Problem requirements → When you reach the line with "else .error (.acc 0)" in the listing below, transcribe it and each line after it up to and including the line with "def sealedHit (m", exactly and with nothing else.

Task data →
/-- The page of the default vector: its leaf has V and X, class C (R99, R294, R326; log 117). -/
def handlerLoc (s : State) (q : Part) (k : AccKind) (scls : Option Nat) (p : W64) : Except PErr Trans :=
  if k ≠ .exec then .error (.tr ⟨s.rank, 0, 0, 2, false, 0⟩)
  else if scls ≠ none ∧ scls ≠ some 0 then .error (.tr ⟨s.rank, 0, 0, 3, false, 0⟩)
  else .ok ⟨locPa s.rank (Config.handlerFrame q.vmid % 2 ^ 34 * 4096 + ptrVa p % 4096), false, false, 4096 - ptrVa p % 4096, 4096⟩

/-- Translate one GLB byte (R287, R295); the compression record is mapped read-only in every table of its partition (R271), the record page of each context of the process V, R, W by the loader, no stream fetching there (R350), and the default vector's page in every table of the partition (R326). -/
def State.glbLoc (s : State) (c : Ctx) (k : AccKind) (scls : Option Nat) (p : W64) : Except PErr Trans :=
  match s.devOf p with
  | none => .error (.acc 0)
  | some r =>
    if scls.isNone && r == s.rank && ptrVa p / 4096 == 0x7FFFFFFFF && (s.part? c.vmid).isSome then
      if k = .read then .ok ⟨locRecord s.rank c.vmid (ptrVa p % 4096), false, false, 4096 - ptrVa p % 4096, 4096⟩
      else .error (.tr ⟨s.rank, 0, 0, 2, false, 0⟩)
    else match recOwner s c r p with
      | some x =>
        if scls.isNone then .ok ⟨locPa s.rank (x.recPage + ptrVa p % 4096), false, false, 4096 - ptrVa p % 4096, 4096⟩ else .error (.acc 1)
      | none => match handlerPart s c r p with
        | some q => handlerLoc s q k scls p
        | none => (translate1 s.mem s.rank r c.s2Root c.s1Root k scls (ptrVa p)).bind (undonated s)

/-- The adjoint page the memory processor maps for the differentiable page of a pointer in the process's own adjoint tree: of the same size, with R and W (R307; log 122). -/
def adjPage (s : State) (c : Ctx) (r : Nat) (p : W64) : Option Trans :=
  if !(s.spaces.any fun a => a.asid == c.asid && a.vmid == c.vmid && a.adjRoot == c.adjRoot.toNat) then none
  else match walk1 s.mem s.rank c.s2Root .stage1 (ptrVa p) 4 c.s1Root with
    | .error _ => none
    | .ok l =>
      let n := leafSize l.e
      let o := ptrVa p % n
      if eD l.e then some ⟨locPa r (Config.adjointFrame c.vmid c.asid (ptrVa p - o) % 2 ^ 34 * 4096 + o), false, false, n - o, n⟩ else none

/-- Translate one ADJ byte through the adjoint tree (R287, R307); a differentiable page that no entry there maps has its adjoint page all the same. -/
def State.adjLoc (s : State) (c : Ctx) (k : AccKind) (p : W64) : Except PErr Trans :=
  match s.devOf p with
  | none => .error (.acc 0)
  | some r =>
    if c.adjRoot = 0#64 then .error (.acc 5)
    else match translate1 s.mem s.rank r c.s2Root c.adjRoot.toNat k none (ptrVa p) with
      | .ok t => undonated s t
      | .error (.acc q) => .error (.acc q)
      | .error (.tr f) => match (if f.cause = 0 then adjPage s c r p else none) with
        | some t => .ok t
        | none => .error (.tr f)

/-- Does a stage-1 tree hold a differentiable leaf, from a table of level `n - 1` down? Its process has an adjoint tree then (R307). -/
def mapsDiff (m : Mem) (rank s2 : Nat) : (n : Nat) → (t : Nat) → Bool
  | 0, _ => false
  | n + 1, t => (List.range 512).any fun i =>
    match walk2 m rank true (t + 8 * i) 4 s2 with
    | .error _ => false
    | .ok l =>
      let e := readEntry m rank (leafBase l.e + (t + 8 * i) % leafSize l.e)
      eV e && !malformed .stage1 n e && if isTable e then mapsDiff m rank s2 n (tblAddr e) else eD e

/-- ADJ.ROOT as the loader writes it at a launch: the root of the process's adjoint tree, 0 when it has none (R307). -/
def adjRootOf (s : State) (c : Ctx) : W64 := if mapsDiff s.mem s.rank c.s2Root 4 c.s1Root then c.adjRoot else 0#64

/-- Translate one HOST byte (R46, R296). -/
def State.hostLoc (s : State) (c : Ctx) (k : AccKind) (p : W64) : Except PErr Trans :=
  if natBits p.toNat 59 57 ≠ 0 then .error (.acc 0)
  else (translateU s.mem s.rank c.s2Root c.uRoot k (natBits p.toNat 56 0)).bind (undonated s)

/-- Where one byte of a pointer lies (R46 to R48, R287): `n` is the bytes the access still has, for the SCR bound. -/
def State.place (s : State) (c : Ctx) (k : AccKind) (p : W64) (n : Nat) : Except PErr Trans :=
  match spaceOf p with
  | .glb => s.glbLoc c k none p
  | .scr => s.scrLoc c p n
  | .adj => s.adjLoc c k p
  | .tape => match tapePtr c p with
    | .error e => .error e
    | .ok q => if spaceOf q = .glb then s.glbLoc c k none q else .error (.acc 0)
  | .host => s.hostLoc c k p
  | .bad => .error (.acc 0)

/-- A run of bytes at one place. -/
structure Seg where
  tr : Trans
  len : Nat
  deriving DecidableEq, Repr, Inhabited

/-- All pieces of n bytes at a pointer, page by page, before any byte moves (R119); `fuel` bounds the pages. -/
def State.segs (s : State) (c : Ctx) (k : AccKind) : (fuel : Nat) → (p : W64) → (n : Nat) → Except PErr (List Seg)
  | 0, _, _ => .ok []
  | fuel + 1, p, n =>
    if n = 0 then .ok []
    else match s.place c k p n with
      | .error e => .error e
      | .ok t =>
        let l := min n (max 1 t.left)
        match s.segs c k fuel (p + BitVec.ofNat 64 l) (n - l) with
        | .error e => .error e
        | .ok r => .ok (⟨t, l⟩ :: r)

/-- The pieces of an access of n bytes; a page holds at least one byte, so n pieces suffice. -/
def State.access (s : State) (c : Ctx) (k : AccKind) (p : W64) (n : Nat) : Except PErr (List Seg) := s.segs c k n p n

/-- The locations of the pieces, byte by byte. -/
def segLocs (ss : List Seg) : List Nat := ss.flatMap fun g => (List.range g.len).map (g.tr.loc + ·)

/-- Does the access touch a differentiable page (R121, R173). -/
def segsDiff (ss : List Seg) : Bool := ss.any (·.tr.diff)
def segsComp (ss : List Seg) : Bool := ss.any (·.tr.comp)

/-- Does a write of these places meet a sealed page (R172). -/
def sealedHit (m : Mem) (ss : List Seg) : Bool :=
  ss.any fun g => m.sealedR.any fun r => decide (g.tr.loc < r.1 + r.2) && decide (r.1 < g.tr.loc + g.len)

/-- Does a row of an open shadow hold any of these bytes (R176). -/
def extHit (ext : List (Nat × Nat × Nat)) (x n : Nat) : Bool :=
  ext.any fun e => decide (x < e.2.1 + e.2.2) && decide (e.2.1 < x + n)

/-- A shadow open in some context on these places; `own` counts the issuing context's shadows too (R176). -/
def shadowHit (s : State) (own : Bool) (ss : List Seg) : Bool :=
  ss.any fun g => s.ctxs.any fun c => (own || c.launch != s.me.launch) && c.shadows.any fun h => extHit h.ext g.tr.loc g.len

/-- Is a location in the record page of a context (R350). -/
def inRecPage (s : State) (c : Ctx) (x : Nat) : Bool :=
  c.recPage != 0 && decide (locPa s.rank c.recPage ≤ x) && decide (x < locPa s.rank c.recPage + 4096)

/-- Does an access touch a record page that is not the context's own, or its own through another stream (R350). -/
def recPageHit (s : State) (own : Bool) (ss : List Seg) : Bool :=
  ss.any fun g => s.kept.any fun c => (own || c.launch != s.me.launch) && inRecPage s c g.tr.loc

/-- Exposed latency of a timed access by tier; none where a timed context may not go (R122). -/
def tierOf (s : State) (c : Ctx) (x : Nat) : Option Nat :=
  if isSram x then
    let core := locOff x / 0x300000
    if core = c.coreIdx then some 4 else if core / 4 = c.coreIdx / 4 then some 24 else none
  else if isHostBus x || locRank x != s.rank then none
  else if isDram x && paDie x == c.die then some 1280
  else some 4096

Worked solution →
    | .ok q => if spaceOf q = .glb then s.glbLoc c k none q else .error (.acc 0)
  | .host => s.hostLoc c k p
  | .bad => .error (.acc 0)

/-- A run of bytes at one place. -/
structure Seg where
  tr : Trans
  len : Nat
  deriving DecidableEq, Repr, Inhabited

/-- All pieces of n bytes at a pointer, page by page, before any byte moves (R119); `fuel` bounds the pages. -/
def State.segs (s : State) (c : Ctx) (k : AccKind) : (fuel : Nat) → (p : W64) → (n : Nat) → Except PErr (List Seg)
  | 0, _, _ => .ok []
  | fuel + 1, p, n =>
    if n = 0 then .ok []
    else match s.place c k p n with
      | .error e => .error e
      | .ok t =>
        let l := min n (max 1 t.left)
        match s.segs c k fuel (p + BitVec.ofNat 64 l) (n - l) with
        | .error e => .error e
        | .ok r => .ok (⟨t, l⟩ :: r)

/-- The pieces of an access of n bytes; a page holds at least one byte, so n pieces suffice. -/
def State.access (s : State) (c : Ctx) (k : AccKind) (p : W64) (n : Nat) : Except PErr (List Seg) := s.segs c k n p n

/-- The locations of the pieces, byte by byte. -/
def segLocs (ss : List Seg) : List Nat := ss.flatMap fun g => (List.range g.len).map (g.tr.loc + ·)

/-- Does the access touch a differentiable page (R121, R173). -/
def segsDiff (ss : List Seg) : Bool := ss.any (·.tr.diff)
def segsComp (ss : List Seg) : Bool := ss.any (·.tr.comp)

/-- Does a write of these places meet a sealed page (R172). -/
def sealedHit (m : Mem) (ss : List Seg) : Bool :=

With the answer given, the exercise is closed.